**Work order**
Write each line again exactly as it is, from the opening line of the records below through the one containing "exact (hr.lanes j).resolve_right", and add nothing.

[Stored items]

◆ ◆ ◆ ◆

/-! ### The end of a wind-down -/

/-- The WINDING lane ends its slot, and with it the last thing that moved (R48, R155). -/
theorem State.SafeRest.endWindDown {s : State} (h : s.SafeRest) {k : LaneId} (hw : s.winds k) {cause : EndCause}
    (hc : cause ≠ .stepTimeout) : (finishAct (endWindDown s k cause)).AtRest := by
  have hr := h.2
  obtain ⟨-, -, hg, -, -, ⟨n, hn⟩, ⟨i, hi⟩⟩ := hw
  rw [State.Calm.endWindDown_eq h.calm hn hi hc]
  have hpass := releaseLink_passed s
  have hphases := releaseLink_phasesOnly s
  have hcalm := (hphases.cutOff k).calm h.calm
  have hrun := (hphases.running k).1.trans hn
  have hempty : s.queueFor .link = [] := hr.linkQueue
  generalize releaseLink s = t at hpass hphases hcalm hrun
  have hlane : ∀ j, t.lane j = s.lane j := fun j => hpass.lane_of_ne (by rw [hempty]; nofun)
  have hcut := stepEndedIn_cutOff hrun i (s.resultBy k cause) cause.slotEnding.1 cause.slotEnding.2
  have haside := stepEndedIn_aside t k n i (s.resultBy k cause) cause.slotEnding.1 cause.slotEnding.2
  have hidle := stepEndedIn_lane t k n i (s.resultBy k cause) cause.slotEnding.1 cause.slotEnding.2
  generalize stepEndedIn t k n i (s.resultBy k cause) cause.slotEnding.1 cause.slotEnding.2 = u at hcut haside hidle
  have hrest := hcut.rest
  have htq : t.queues = s.queues := by rw [hphases.1]
  have htp : t.parked = s.parked := by rw [hphases.1]
  have htg : ∀ v, v ≠ .link → u.grantee v = s.grantee v := fun v hv =>
    (haside.1.grantee v).trans (hpass.others v hv).1
  refine ⟨fun j => ?_, ?_, (hcut.calm hcalm).2, fun j => .inl ?_, ?_, ?_, ?_, fun j hj => ?_⟩
  · unfold State.queue
    rw [hrest]
    show t.queues[j] = []
    rw [htq]
    exact hr.queue j
  · rw [hrest]
    exact htp.trans hr.parked
  · by_cases hj : j = k
    · subst hj
      rw [hidle]
      exact ⟨rfl, rfl⟩
    · refine (haside.2 j hj).quiet ?_
      rw [hlane]
      exact (hr.lanes j).resolve_right fun hwj => hj (Option.some.inj (hwj.2.2.1.symm.trans hg))
  · exact (htg .converter nofun).trans hr.converter
  · exact (htg .monitor nofun).trans hr.monitor
  · have hq : u.queueFor .link = [] := by rw [haside.1.queueFor, hpass.queueFor, hempty]; rfl
    exact hq
  · have hnone : u.grantee .link = none := by rw [haside.1.grantee, hpass.grantee, hempty]; rfl
    cases hnone.symm.trans hj

theorem State.SafeRest.reportWindDown {s : State} (h : s.SafeRest) {k : LaneId} (hg : s.link.grantee = some k) :
    (finishAct (reportWindDown s k)).AtRest := by
  obtain ⟨-, -, -, -, ⟨c, hc, hne⟩, -⟩ := h.2.link k hg
  unfold Machine.reportWindDown
  rw [hc]
  exact h.endWindDown (h.2.link k hg) hne

/-! ### The acts -/

theorem State.SafeRest.post {s : State} (h : s.SafeRest) (b : Byte) : (post b s).AtRest := by
  unfold Machine.post
  rw [takeable_safe b h.1]
  exact (answer_steady s _ _ _).atRest h.2

theorem State.SafeRest.abort {s : State} (h : s.SafeRest) (b : Byte) : (abort b s).AtRest := by
  have hanswer (e : Byte) (code : ResultCode) (d : Byte) : (s.answer e code d).AtRest :=
    (answer_steady s e code d).atRest h.2
  unfold Machine.abort
  split
  · exact hanswer _ _ _
  · rename_i n _
    split
    · exact hanswer _ _ _
    · rename_i p hp
      cases p with
      | queued k => exact absurd (queued_of_place hp) (by rw [h.2.queue]; exact List.not_mem_nil)
      | parked => exact absurd (parked_of_place hp) (by rw [h.2.parked]; exact List.not_mem_nil)
      | running k =>
        unfold abortAt
        dsimp only
        rw [(hanswer _ _ _).cutLane, finishAct_nil]
        exact hanswer _ _ _

theorem State.SafeRest.go {s : State} (h : s.SafeRest) (lanes : BitVec 4) (apply : Bool) : (go lanes apply s).AtRest := by
  have hreleased : s.released lanes = [] := by
    unfold State.released
    exact List.filter_eq_nil_iff.mpr fun k _ => by rw [h.2.awaitsGo]; nofun
  have hreports := reported_unclaimed applyOn_chansOnly (s.appliedChans lanes) h.2.unclaimed.1
  unfold Machine.go
  dsimp only
  rw [hreleased]
  cases apply with
  | false =>
    show (finishAct (s.answer _ _ _, [])).AtRest
    rw [finishAct_nil]
    exact (answer_steady s _ _ _).atRest h.2
  | true =>
    show (finishAct ((reported applyOn (s.appliedChans lanes) s).1.answer _ _ _,
      (reported applyOn (s.appliedChans lanes) s).2 ++ [])).AtRest
    rw [hreports.2]
    show (finishAct (_, [])).AtRest
    rw [finishAct_nil]
    exact (hreports.1.steady.trans (answer_steady _ _ _ _)).atRest h.2

theorem State.SafeRest.monitorExpiry {s : State} (h : s.SafeRest) : monitorExpiry s = s := by
  refine monitorExpiry_not_due s fun hc => ?_
  have hs := h.1
  unfold State.safe at hs
  rw [hc.1] at hs
  cases hs

theorem State.SafeRest.rampMove {s : State} (h : s.SafeRest) : (rampMove s).AtRest := by
  unfold Machine.rampMove
  split
  · exact h.2
  · have hd : Steady s { s with rampMovesDue := s.rampMovesDue - 1 } := .of_eq rfl rfl rfl rfl rfl rfl rfl rfl rfl
    refine (hd.trans (reported_finishes (fun s c => changeChan_chansOnly s c _) allChans ?_)).atRest h.2
    exact h.2.unclaimed.1

theorem State.SafeRest.planTimeout {s : State} (h : s.SafeRest) (k : LaneId) : (planTimeout k s).AtRest := by
  unfold Machine.planTimeout
  split
  · have hd : Steady s (s.setLane k { s.lane k with planTimer := none }) := by
      refine ⟨(setLane_aside s k _).1, fun j => ?_, rfl, rfl⟩
      rw [State.setLane_at]
      split
      · rename_i hj
        subst hj
        exact ⟨rfl, rfl, rfl, rfl, rfl⟩
      · exact .refl _
    have ht := hd.atRest h.2
    rw [ht.cutLane, finishAct_nil]
    exact ht
  · exact h.2

theorem State.SafeRest.levelChange {s : State} (h : s.SafeRest) (l : LineId) : (levelChange l s).AtRest := by
  have hline : Steady s (s.putLine l (s.line l).levelChanged) := .of_eq rfl rfl rfl rfl rfl rfl rfl rfl rfl
  unfold Machine.levelChange
  dsimp only
  split
  · rename_i hl
    cases (h.2.unclaimed.2.1 l).symm.trans hl
  · exact hline.atRest h.2

theorem State.SafeRest.conversionEnd {s : State} (h : s.SafeRest) (code : Duty) : (conversionEnd code s).AtRest := by
  unfold Machine.conversionEnd
  split
  · rename_i hc
    cases h.2.converter.symm.trans (cycleHolder_grantee hc)
  · exact h.2

theorem State.SafeRest.measurementEnd {s : State} (h : s.SafeRest) : (measurementEnd s).AtRest := by
  unfold Machine.measurementEnd
  split
  · rename_i hg _
    cases h.2.monitor.symm.trans hg
  · exact h.2

/-- The uncertain-bus flag leaves the part at rest. -/
theorem State.SafeRest.setUncertain {s : State} (h : s.SafeRest) (b : Bool) :
    State.SafeRest (s.setLink { s.link with busUncertain := b }) :=
  (setLink_elementOnly s (x := { s.link with busUncertain := b }) rfl rfl rfl).steady.safeRest rfl h

theorem State.SafeRest.recoveryComplete {s : State} (h : s.SafeRest) : (recoveryComplete s).AtRest := by
  unfold Machine.recoveryComplete
  split
  · exact h.2
  · rename_i k _ hserved
    have hg := linkServed_grantee hserved
    split
    · obtain ⟨-, -, -, hwind, -⟩ := h.2.link k hg
      dsimp only
      rw [if_pos (show (s.setLink { s.link with busUncertain := false }).link.windDown = true from hwind)]
      exact (h.setUncertain false).reportWindDown hg
    · exact h.2

theorem State.SafeRest.linkStopComplete {s : State} (h : s.SafeRest) : (linkStopComplete s).AtRest := by
  unfold Machine.linkStopComplete
  split
  · exact h.2
  · rename_i k _ hserved
    have hg := linkServed_grantee hserved
    split
    · obtain ⟨-, -, -, hwind, -⟩ := h.2.link k hg
      rw [if_pos hwind]
      exact h.reportWindDown hg
    · exact h.2

theorem State.SafeRest.busStuck {s : State} (h : s.SafeRest) : (busStuck s).AtRest := by
  unfold Machine.busStuck
  split
  · exact h.2
  · rename_i k _ hholder
    have hg := linkHolder_grantee hholder
    split
    · obtain ⟨-, -, -, hwind, -⟩ := h.2.link k hg
      dsimp only
      rw [if_pos (show (s.setLink { s.link with busUncertain := true }).link.windDown = true from hwind)]
      exact (h.setUncertain true).reportWindDown hg
    · exact h.2

end Sys2Proof.Machine

open Sys2Proof Sys2Proof.Machine

/-- Settles O13: every act of a part at rest in SAFE finds nothing to do, or ends the wind-down in progress. -/
theorem everyStepInSafeKeepsTheTenthLaw : Obligations.EveryStepInSafeKeepsTheTenthLaw := by
  unfold Obligations.EveryStepInSafeKeepsTheTenthLaw
  intro s t hsafe h hstep
  have hidle {p : Prop} [Decidable p] {a b : State} (hp : ¬p) (hb : b.AtRest) : (if p then a else b).AtRest := by
    rw [if_neg hp]
    exact hb
  have hkeeps : Keeps State.SafeRest State.AtRest :=
    { same := fun hs hh h => hs.safeRest hh h
      still := fun hs h => hs.atRest h.2
      post := fun b _ h => h.post b
      abort := fun b _ h => h.abort b
      go := fun lanes apply _ h => h.go lanes apply
      engineReset := fun s _ => (engineReset_cleared s).atRest
      deviceReset := fun s _ => (beginReset_cleared s).atRest
      deviceResetEnd := fun strap levels s _ => (endReset_cleared strap levels s).atRest
      tick := fun s h => by
        unfold tick
        rw [h.monitorExpiry]
        exact (tickBoundary_steady s).atRest h.2
      monitorExpiry := fun s h => h.monitorExpiry.symm ▸ h.2
      rampMove := fun _ h => h.rampMove
      stepTimeout := fun k _ h => hidle (fun hc => h.2.not_stepping k hc.1) h.2
      planTimeout := fun k _ h => h.planTimeout k
      delayExpiry := fun _ _ h => hidle (h.2.not_due nofun nofun) h.2
      triggerDelayExpiry := fun _ _ h => hidle (h.2.not_due nofun nofun) h.2
      confirmationExpiry := fun _ _ h => hidle (h.2.not_due nofun nofun) h.2
      pollIntervalExpiry := fun _ _ h => hidle (h.2.not_due nofun nofun) h.2
      conversionEnd := fun code _ h => h.conversionEnd code
      levelChange := fun l _ h => h.levelChange l
      measurementEnd := fun _ h => h.measurementEnd
      recoveryComplete := fun _ h => h.recoveryComplete
      linkStopComplete := fun _ h => h.linkStopComplete
      busStuck := fun _ h => h.busStuck }
  exact (tenthLaw_iff t).mpr fun _ => hkeeps.step ⟨hsafe, (tenthLaw_iff s).mp h hsafe⟩ hstep

end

◆ ◆ ◆ ◆

**Solution to this problem**
/-! ### The end of a wind-down -/

/-- The WINDING lane ends its slot, and with it the last thing that moved (R48, R155). -/
theorem State.SafeRest.endWindDown {s : State} (h : s.SafeRest) {k : LaneId} (hw : s.winds k) {cause : EndCause}
    (hc : cause ≠ .stepTimeout) : (finishAct (endWindDown s k cause)).AtRest := by
  have hr := h.2
  obtain ⟨-, -, hg, -, -, ⟨n, hn⟩, ⟨i, hi⟩⟩ := hw
  rw [State.Calm.endWindDown_eq h.calm hn hi hc]
  have hpass := releaseLink_passed s
  have hphases := releaseLink_phasesOnly s
  have hcalm := (hphases.cutOff k).calm h.calm
  have hrun := (hphases.running k).1.trans hn
  have hempty : s.queueFor .link = [] := hr.linkQueue
  generalize releaseLink s = t at hpass hphases hcalm hrun
  have hlane : ∀ j, t.lane j = s.lane j := fun j => hpass.lane_of_ne (by rw [hempty]; nofun)
  have hcut := stepEndedIn_cutOff hrun i (s.resultBy k cause) cause.slotEnding.1 cause.slotEnding.2
  have haside := stepEndedIn_aside t k n i (s.resultBy k cause) cause.slotEnding.1 cause.slotEnding.2
  have hidle := stepEndedIn_lane t k n i (s.resultBy k cause) cause.slotEnding.1 cause.slotEnding.2
  generalize stepEndedIn t k n i (s.resultBy k cause) cause.slotEnding.1 cause.slotEnding.2 = u at hcut haside hidle
  have hrest := hcut.rest
  have htq : t.queues = s.queues := by rw [hphases.1]
  have htp : t.parked = s.parked := by rw [hphases.1]
  have htg : ∀ v, v ≠ .link → u.grantee v = s.grantee v := fun v hv =>
    (haside.1.grantee v).trans (hpass.others v hv).1
  refine ⟨fun j => ?_, ?_, (hcut.calm hcalm).2, fun j => .inl ?_, ?_, ?_, ?_, fun j hj => ?_⟩
  · unfold State.queue
    rw [hrest]
    show t.queues[j] = []
    rw [htq]
    exact hr.queue j
  · rw [hrest]
    exact htp.trans hr.parked
  · by_cases hj : j = k
    · subst hj
      rw [hidle]
      exact ⟨rfl, rfl⟩
    · refine (haside.2 j hj).quiet ?_
      rw [hlane]
      exact (hr.lanes j).resolve_right fun hwj => hj (Option.some.inj (hwj.2.2.1.symm.trans hg))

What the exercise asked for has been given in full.